Act two started with Hagen and Gutrune watching television together, in his bed.  Quite ambiguously.  It was an interesting twist.  Albrech came after Gutrune repulsed Hagen's advances and left the room, and urged Hagen to gain the Ring and its power.  Hagen asked Albrech "Der Ewigen Macht, wer erbte sie" ("Who inherits the might of the immortals?").  It was an interesting question and this question stayed with me long after the opera.

Hagen assembled his vassals - here they looked more like underlings of mafia - in act 2 to welcome Gunther's bride.  The male chorus sang lustily on and around a platform, which put many soloist on the disadvantage upstage, particularly Siegfried, and during this act, I had to stain to hear him sometimes.  Brünnhilde was dragged onto stage, in an ill-fitting gray evening gown.  Inexplicably, she was in a pair of ungainly black combat shoes, not even boots.  Perhaps, this meant to emphasis her discomfort.  Barefoot would have worked better.

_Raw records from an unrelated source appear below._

/-- A speaker channel beside its registers (R344-R375). -/
structure SpkCh where
  /-- CSTATE on the power die, and as its sense words of the last tick carry it (R349, R373). -/
  cs : Nat := 0
  csA : Nat := 0
  /-- End of the timed step under way. -/
  due : Nat := 0
  /-- A stop: 0 none, 1 pop ramp, 2 fast ramp of 64 smp, 3 common-mode fall; the CSTATE it leads to. -/
  stop : Nat := 0
  stopTo : Nat := 0
  pop : Ramp := {}
  mute : Ramp := { pos := 0, len := 0, up := true }
  jack : Ramp := { pos := 0, len := 0, up := true }
  fast : Ramp := { pos := 0, len := 0, up := true }
  /-- Position of the retry weight, 0 (−20 dB) to 3,072 (0 dB). -/
  rw : Nat := 3072
  needId : Bool := false
  /-- A restore under way: the CSTATE it started from, and whether a finding has repeated (R370). -/
  rest : Option Nat := none
  testBad : Bool := false
  /-- Code of the last finding that stopped the channel. -/
  code : Nat := 0
  /-- Limited carrier cycles in succession and the number of the last one. -/
  lim : Nat := 0
  limAt : Option Nat := none
  /-- Limited carrier cycles of this tick and of the last one. -/
  limNow : Nat := 0
  limLast : Nat := 0
  retries : Nat := 0
  retrying : Bool := false
  runSince : Nat := 0
  short : Nat := 0
  term : Bool := false
  /-- Load model and its value at the last identification, in units of 0.01 Ω / 65536; updates at rest on a bound. -/
  z : Int := 0
  rid : Int := 0
  zRest : Nat := 0
  /-- Power averages, ticks above the continuous limit, limiter gain in units of 2^-27. -/
  ps : Int := 0
  pl : Int := 0
  burst : Nat := 0
  g : Int := 134217728
  /-- The last sense words: mean voltage and current, peak current, temperature code. -/
  v : Int := 0
  i : Int := 0
  peak : Nat := 0
  temp : Nat := 0
  dc : Int := 0
  dcRun : Nat := 0
  hot : Bool := false
  cool : Option Nat := none
  openLoop : Bool := false
  rbFault : Bool := false
  rbRun : Nat := 0
  dcTrip : Bool := false
  /-- Full scale and polarity in use; the tick a pressed change of them applies in. -/
  vfs : Nat := 200
  inv : Bool := false
  vfsDue : Option Nat := none
  /-- The last 64 values sent, newest first; what stood between them and the terminals in the last 16 ticks, nothing where the
  channel was off (R368); the word that the next data burst carries. -/
  sent : List Int := []
  path : List (List Int) := []
  word : Word := 0
  deriving DecidableEq, Repr

/-- The speaker channels, and the clock mute (R371): its episode, and the ticks its conditions have held. -/
structure SpkSt where
  ch : SMap SpkCh := []
  cmute : Bool := false
  good : Nat := 0
  deriving DecidableEq, Repr

/-- The boost beside its registers (R376-R396). Voltages of the rail model count 1/12 µV. -/
structure BstSt where
  /-- BSTATE on the power die, and as its status words of the last tick carry it. -/
  st : Nat := 0
  stA : Nat := 0
  /-- End of PRECHARGE, 0 while it waits; a condition has stopped the boost (R387); a check has failed in the restore test (R391). -/
  due : Nat := 0
  stopped : Bool := false
  testBad : Bool := false
  /-- Tick in which tracking began (R387). -/
  since : Nat := 0
  /-- The rail model on the power die, and on the core die at the take point of the tick's demand (R380). -/
  r : Int := 0
  rc : Int := 0
  /-- Envelopes in mV: of the tick, in the burst under way, and those the power die applies (R378, R380). -/
  env : List Nat := []
  envP : List Nat := []
  /-- Spine words of each channel, newest first (R378). -/
  hist : SMap (List Word) := []
  /-- Target at the start of the tick (R385). -/
  t0 : Int := 0
  lowRun : Nat := 0
  shedRun : Nat := 0
  /-- Phases switching, phases out (bit masks). -/
  active : Nat := 0
  out : Nat := 0
  /-- Means of the last tick: PVIN and PVDD in mV, input current in mA; past means, newest first, as the core die has them. -/
  pvin : Nat := 0
  pvdd : Nat := 0
  iin : Nat := 0
  temp : Nat := 0
  /-- Phase currents, sag-clip map and input limit of the last tick (R384). -/
  phases : Word := 0
  sag : Nat := 0
  limit : Bool := false
  past : List (Nat × Nat) := []
  iinAt : Option Nat := none
  hot : Bool := false
  cool : Option Nat := none
  heldT : Bool := false
  heldR : Bool := false
  fault : Nat := 0
  rbRun : Nat := 0
  rbFault : Bool := false
  deriving DecidableEq, Repr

The confrontation between Brünnhilde and the supposedly traitor Siegfried was epic and the revenge trio (Brünnhilde, Hagen and Gunther) was the darkest moment of the cycle and the most delicious one.  I always enjoyed this stretch the most.  However, the physical interaction was not good enough here.  They were ill-timed, tentative and brief.  Brünnhilde and Gunther barely toughed Hagen's spear before they withdrew their hands, therefore left little impact which should have been tremendous here.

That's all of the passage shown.